Он был смущен еще во время процедуры письма, вдохновенной, чудной, прелестной, как первое раздевание любимой женщины, но подернутой тонким слоем греха, кажется, не описанного даже Данте. Портреты оказывались весьма узнаваемыми, порой точными, описание внешне доброжелательное, но привкус нравственного преступления не оставлял его именно потому, что он вполне отдавал себе отчет в том, что делал. Перерезал артерии, вены, жилы, набивал внутренности литературными сюжетами, делая такое живое, хотя и постороннее существование ― чучелом, которое уже не могло меняться по своей воле.
Есть вещи, признаться в которых почти невозможно, зато перенесенные на бумагу они превращаются в скучные для читателя-филистера длинноты, обычно пропускаемые им мимо своего внимания, как привычная и давно надоевшая вывеска на доме напротив.

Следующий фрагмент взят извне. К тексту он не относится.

-- ==== Sys2Proof/Machine/RouteOps.lean ====
section
/-! DEFINITION. What each operation of the catalogue computes from the bytes of its operands (R110 to R120, R138, R139, R145 to
R157, R500). An operation answers none where a shape, a format or an attribute is one of R129's unchecked host errors. -/

namespace Sys2Proof.Machine

/-- What an operation reads: image and record, operand bytes by tensor index, the histories of SCALE_KIND 3, blocks that SKIP
leaves out, and the columns of its rows with the rows that a filter read takes. -/
structure OpEnv where
  img : Bytes
  op : OpRec
  data : Table Bytes
  hist : Table (List (BitVec 32))
  ePrev : Table Int
  dead : List (Nat × Nat)
  columns : Option (List Column)
  rows : List Bytes
deriving DecidableEq, Repr

/-- A result: values to convert to the tensor's format, or bytes delivered as they are; with a patch, only the byte ranges
listed are written. -/
inductive Res where
  | vals (l : List F32)
  | bytes (b : Bytes)
  | patch (b : Bytes) (ranges : List (Nat × Nat))
deriving DecidableEq, Repr

/-- What an operation delivers: results by tensor, in order of their positions, saturations, amax by tensor, the short flag, and
whether its conversions are stochastic whatever SR says. -/
structure OpOut where
  res : List (Nat × Res)
  sat : Nat := 0
  amax : List (Nat × F32) := []
  short : Bool := false
  forceSr : Bool := false
deriving DecidableEq, Repr

/-! ### Operands -/

def OpEnv.tensor (e : OpEnv) (i : Nat) : Tensor := imgTensor e.img i
def OpEnv.bytes (e : OpEnv) (i : Nat) : Bytes := Tab.get [] e.data i
def OpEnv.attr (e : OpEnv) (k : Nat) : Option Nat := opAttr e.img e.op k

/-- The codes of a tensor's elements in row-major order (R96, R131). -/
def codesOf (t : Tensor) (bs : Bytes) : List Nat := (List.range t.elems).map (elemAt t.fmt bs)

def OpEnv.codes (e : OpEnv) (i : Nat) : List Nat := codesOf (e.tensor i) (e.bytes i)

/-- A floating-point format (R93). -/
def isFloat (f : Fmt) : Bool := (fpFmt f).isSome

/-- Formats that quantisation delivers (R145). -/
def isNarrow (f : Fmt) : Bool := f == .e5m2 || f == .e4m3 || f == .e2m1 || f == .int8 || f == .int4

/-- Elements of a floating-point tensor, widened exactly. -/
def OpEnv.vals (e : OpEnv) (i : Nat) : List F32 := (e.codes i).map (widen (e.tensor i).fmt)

/-- Operand i of the operation as floating-point values with its shape; none where absent or of another kind. -/
def OpEnv.float? (e : OpEnv) (i : Nat) : Option (List Nat × List F32) :=
  match e.op.in? i with
  | some t => if isFloat (e.tensor t).fmt then some ((e.tensor t).shape, e.vals t) else none
  | none => none

/-- A UINT8 operand, whose format is BYTE (DEDUCED: R132 lists no UINT8): its shape and codes. -/
def OpEnv.mask? (e : OpEnv) (i : Nat) : Option (List Nat × List Nat) :=
  match e.op.in? i with
  | some t => if (e.tensor t).fmt = .byte then some ((e.tensor t).shape, e.codes t) else none
  | none => none

/-- The tensor and shape of result i. -/
def OpEnv.out? (e : OpEnv) (i : Nat) : Option (Nat × List Nat) := (e.op.out? i).map fun t => (t, (e.tensor t).shape)

/-- A format that an operation other than QUANT, CONVERT or a copy may deliver (R145, R500). -/
def arithOut (f : Fmt) : Bool := !isNarrow f && f != .byte

/-- One floating result of a shape into result 0. -/
def OpEnv.put0 (e : OpEnv) (shape : List Nat) (l : List F32) : Option OpOut :=
  match e.out? 0 with
  | some (t, sh) => if sh = shape ∧ arithOut (e.tensor t).fmt = true then some { res := [(t, .vals l)] } else none
  | none => none

/-! ### Shapes (R145) -/

def prod (l : List Nat) : Nat := l.foldl (· * ·) 1

/-- Shape of two broadcast operands of equal rank. -/
def bshape : List Nat → List Nat → Option (List Nat)
  | [], [] => some []
  | a :: as, b :: bs =>
    match bshape as bs with
    | some l => if a = b || b = 1 then some (a :: l) else if a = 1 then some (b :: l) else none
    | none => none
  | _, _ => none

/-- Element of an operand that a flat index of the result reads; shapes innermost dimension first. -/
def bindex : List Nat → List Nat → Nat → Nat
  | o :: os, d :: ds, i => (if d = 1 then 0 else i % o) + d * bindex os ds (i / o)
  | _, _, _ => 0

/-- An operand spread over a result's shape. -/
def spread {α : Type} (out sh : List Nat) (d : α) (l : List α) : List α :=
  (List.range (prod out)).map fun i => l.getD (bindex out.reverse sh.reverse i) d

/-- Lengths before, along and after an axis. -/
def axisGeo (sh : List Nat) (a : Nat) : Nat × Nat × Nat := (prod (sh.take a), sh.getD a 1, prod (sh.drop (a + 1)))

/-- AXIS, by default the last dimension; none where out of range. -/
def OpEnv.axis (e : OpEnv) (rank : Nat) : Option Nat :=
  let a := (e.attr 1).getD (rank - 1)
  if a < rank then some a else none

/-- Lane p of an axis, p counting the positions outside it. -/
def lane {α : Type} (d : α) (g : Nat × Nat × Nat) (l : List α) (p : Nat) : List α :=
  let (_, k, inner) := g
  (List.range k).map fun j => l.getD ((p / inner * k + j) * inner + p % inner) d

/-- Every lane mapped to m elements and laid out again. -/
def mapLanes {α : Type} (d : α) (g : Nat × Nat × Nat) (m : Nat) (f : Nat → List α) : List α :=
  let (outer, _, inner) := g
  let r := (List.range (outer * inner)).map f
  (List.range outer).flatMap fun o => (List.range m).flatMap fun j => (List.range inner).map fun i => (r.getD (o * inner + i) []).getD j d

/-! ### Elementwise operations (R147) -/

/-- Two floating operands combined element by element. -/
def OpEnv.zip2 (e : OpEnv) (f : F32 → F32 → F32) : Option OpOut :=
  match e.float? 0, e.float? 1 with
  | some (sa, a), some (sb, b) =>
    match bshape sa sb with
    | some sh => e.put0 sh ((spread sh sa 0 a).zipWith f (spread sh sb 0 b))
    | none => none
  | _, _ => none

/-- Three floating operands combined element by element. -/
def opFmaF (e : OpEnv) : Option OpOut :=
  match e.float? 0, e.float? 1, e.float? 2 with
  | some (sa, a), some (sb, b), some (sc, c) =>
    match (bshape sa sb).bind (bshape · sc) with
    | some sh => e.put0 sh (((spread sh sa 0 a).zip (spread sh sb 0 b)).zipWith (fun p z => ffma p.1 p.2 z) (spread sh sc 0 c))
    | none => none
  | _, _, _ => none

def opAddF (e : OpEnv) : Option OpOut := e.zip2 fadd
def opSubF (e : OpEnv) : Option OpOut := e.zip2 fsub
def opMulF (e : OpEnv) : Option OpOut := e.zip2 fmul
def opDivF (e : OpEnv) : Option OpOut := e.zip2 fdiv
def opMaxF (e : OpEnv) : Option OpOut := e.zip2 fmax
def opMinF (e : OpEnv) : Option OpOut := e.zip2 fmin

/-- A comparison by CMP_OP. -/
def cmpOf : Nat → Option (F32 → F32 → Bool)
  | 0 => some feq
  | 1 => some fne
  | 2 => some flt
  | 3 => some fle
  | _ => none

/-- CMP: a UINT8 result of 1 and 0, into a BYTE tensor. -/
def opCmpF (e : OpEnv) : Option OpOut :=
  match (e.attr 0x10).bind cmpOf, e.float? 0, e.float? 1, e.out? 0 with
  | some f, some (sa, a), some (sb, b), some (t, so) =>
    if bshape sa sb = some so ∧ (e.tensor t).fmt = .byte then
      some { res := [(t, .bytes ((spread so sa 0 a).zipWith (fun x y => if f x y then 1 else 0) (spread so sb 0 b)))] }
    else none
  | _, _, _, _ => none

/-- SELECT: a where the mask is not 0. -/
def opSelectF (e : OpEnv) : Option OpOut :=
  match e.mask? 0, e.float? 1, e.float? 2 with
  | some (sm, m), some (sa, a), some (sb, b) =>
    match (bshape sm sa).bind (bshape · sb) with
    | some sh => e.put0 sh ((spread sh sm 0 m).zipWith (fun k p => if k ≠ 0 then p.1 else p.2) ((spread sh sa 0 a).zip (spread sh sb 0 b)))
    | none => none
  | _, _, _ => none

def opUnaryF (e : OpEnv) : Option OpOut :=
  match (e.attr 3).bind funcOf, e.float? 0 with
  | some f, some (sh, a) => e.put0 sh (a.map f)
  | _, _ => none

/-- GATED: a × f(b), two roundings at least. -/
def opGatedF (e : OpEnv) : Option OpOut :=
  match e.attr 3 with
  | some 16 => e.zip2 fun a b => fmul a (fgelu b)
  | some 17 => e.zip2 fun a b => fmul a (fsilu b)
  | _ => none

/-! ### Reductions and normalisations (R148) -/

/-- FP32 value of a length. -/
def f32Nat (n : Nat) : F32 := f32 (.fin false n 0)

/-- Fold in ascending index order by R109. -/
def foldMax : List F32 → F32
  | [] => .negInf
  | x :: l => l.foldl fmax x

def foldMin : List F32 → F32
  | [] => .posInf
  | x :: l => l.foldl fmin x

def reduceOf : Nat → Option (List F32 → F32)
  | 0 => some orderedSum
  | 1 => some foldMax
  | 2 => some foldMin
  | 3 => some amaxOf
  | _ => none

def opReduceF (e : OpEnv) : Option OpOut :=
  match (e.attr 0x14).bind reduceOf, e.float? 0 with
  | some f, some (sh, x) =>
    match e.axis sh.length with
    | some a => let g := axisGeo sh a; e.put0 (sh.set a 1) (mapLanes 0 g 1 fun p => [f (lane 0 g x p)])
    | none => none
  | _, _ => none

/-- SOFTMAX of one lane with its mask (0 masked). -/
def softmaxLane (x : List F32) (m : List Nat) : List F32 :=
  let z := x.zipWith (fun v k => if k = 0 then F32.negInf else v) m
  if z.any isNan then z.map fun _ => .nan
  else
    let mx := foldMax z
    if mx = .negInf then z.map fun _ => 0
    else if mx = .posInf then z.map fun v => if v = .posInf then .one else 0
    else
      let ex := z.map fun v => fexp (fsub v mx)
      let s := orderedSum ex
      ex.map fun v => fdiv v s

def opSoftmaxF (e : OpEnv) : Option OpOut :=
  match e.float? 0 with
  | some (sh, x) =>
    match e.axis sh.length, (if (e.op.in? 1).isSome then e.mask? 1 else some (sh, x.map fun _ => 1)) with
    | some a, some (sm, m) =>
      let g := axisGeo sh a
      if bshape sh sm = some sh then
        let m := spread sh sm 0 m
        e.put0 sh (mapLanes 0 g g.2.1 fun p => softmaxLane (lane 0 g x p) (lane 0 g m p))
      else none
    | _, _ => none
  | none => none

/-- A scale or shift of a normalisation, spread over x. DESIGN CHOICE: R148 gives no shape for it; it is a vector with one value for each
position of the axis, or has x's rank and broadcasts, and every other shape is an unchecked host error (log 71). -/
def alongAxis (sh : List Nat) (a : Nat) (s : List Nat) (l : List F32) : Option (List F32) :=
  if s = [sh.getD a 1] then some ((List.range (prod sh)).map fun i => l.getD (i / prod (sh.drop (a + 1)) % sh.getD a 1) 0)
  else if bshape sh s = some sh then some (spread sh s 0 l)
  else none

/-- LAYERNORM of one lane. -/
def layernormLane (eps : F32) (x g b : List F32) : List F32 :=
  let k := f32Nat x.length
  let mu := fdiv (orderedSum x) k
  let d := x.map fun v => fsub v mu
  let v := fdiv (orderedSum (d.map fun t => fmul t t)) k
  let r := frsqrt (fadd v eps)
  (d.zip g).zipWith (fun p c => ffma (fmul p.1 r) p.2 c) b

def opLayernormF (e : OpEnv) : Option OpOut :=
  match e.attr 4, e.float? 0, e.float? 1, e.float? 2 with
  | some eps, some (sh, x), some (sg, g), some (sb, b) =>
    match e.axis sh.length with
    | some a =>
      match alongAxis sh a sg g, alongAxis sh a sb b with
      | some g, some b =>
        let q := axisGeo sh a
        e.put0 sh (mapLanes 0 q q.2.1 fun p => layernormLane (BitVec.ofNat 32 eps) (lane 0 q x p) (lane 0 q g p) (lane 0 q b p))
      | _, _ => none
    | none => none
  | _, _, _, _ => none

/-- RMSNORM of one lane. -/
def rmsnormLane (eps : F32) (x g : List F32) : List F32 :=
  let q := fdiv (orderedSum (x.map fun t => fmul t t)) (f32Nat x.length)
  let r := frsqrt (fadd q eps)
  x.zipWith (fun v c => fmul (fmul v r) c) g

def opRmsnormF (e : OpEnv) : Option OpOut :=
  match e.attr 4, e.float? 0, e.float? 1 with
  | some eps, some (sh, x), some (sg, g) =>
    match e.axis sh.length with
    | some a =>
      match alongAxis sh a sg g with
      | some g =>
        let q := axisGeo sh a
        e.put0 sh (mapLanes 0 q q.2.1 fun p => rmsnormLane (BitVec.ofNat 32 eps) (lane 0 q x p) (lane 0 q g p))
      | none => none
    | none => none
  | _, _, _ => none

/-! ### Scales (R97, R104, R114) -/

/-- The exponent of this step's scale of a SCALE_KIND 3 tensor, from its history as it stood at the step's start (R114). -/
def stepExponent (img : Bytes) (hist : Table (List (BitVec 32))) (ePrev : Table Int) (t : Nat) : Int :=
  let d := imgTensor img t
  scaleExponent (Tab.get [] hist t) d.margin d.fmt (Tab.get d.e0 ePrev t)

/-- That scale as it is stored: the E8M0 code e + 127 (R114). -/
def OpEnv.stepCode (e : OpEnv) (t : Nat) : Nat := scaleCode (stepExponent e.img e.hist e.ePrev t)

def OpEnv.stepScale (e : OpEnv) (t : Nat) : F32 := widen .e8m0 (e.stepCode t)

/-- The scale of chunk q of row n of a tensor whose last dimension is scaled in blocks of 64: 1 without a scale; none where its
scale tensor has another shape or format. -/
def OpEnv.scaleOf (e : OpEnv) (t : Nat) : Option (Nat → Nat → F32) :=
  let d := e.tensor t
  match d.scaleKind with
  | 0 => some fun _ _ => .one
  | 3 => some fun _ _ => e.stepScale t
  | k =>
    let c := ceilDiv (d.shape.getLastD 1) 64
    let st := e.tensor d.scaleTensor
    if d.scaleTensor ≠ noTensor ∧ st.fmt = (if k = 1 then Fmt.bf16 else Fmt.e8m0) ∧ st.shape = d.shape.dropLast ++ [c] then
      some fun n q => widen st.fmt (elemAt st.fmt (e.bytes d.scaleTensor) (n * c + q))
    else none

Это случалось и раньше. Только ему удавалось описать то, что его по-настоящему волновало, да еще так, чтобы описание совпало, соединилось со своим двойником, как источник описания, прототип становился скучным, мертвым и неинтересным для него. Так он убил свое детство, самые драгоценные воспоминания, вложив их без всяких процентов и надежды на приз в какие-то мелькающие, будто телеграфные столбы, полустанки, города, миражи; так случалось и с людьми. Все становилось мертвым, едва описание удавалось. И постепенно он стал ощущать себя создателем мумий. Если не получалось убить и мумифицировать с первого раза, он возвращался опять, возвращался до тех пор, пока не выкачивал все соки, впитываемые литературными образами, которые в свою очередь навсегда замещали собой то, что еще вчера жило, дышало, плакало, надеялось. Литературный убийца ― забавное для непонимающих признание.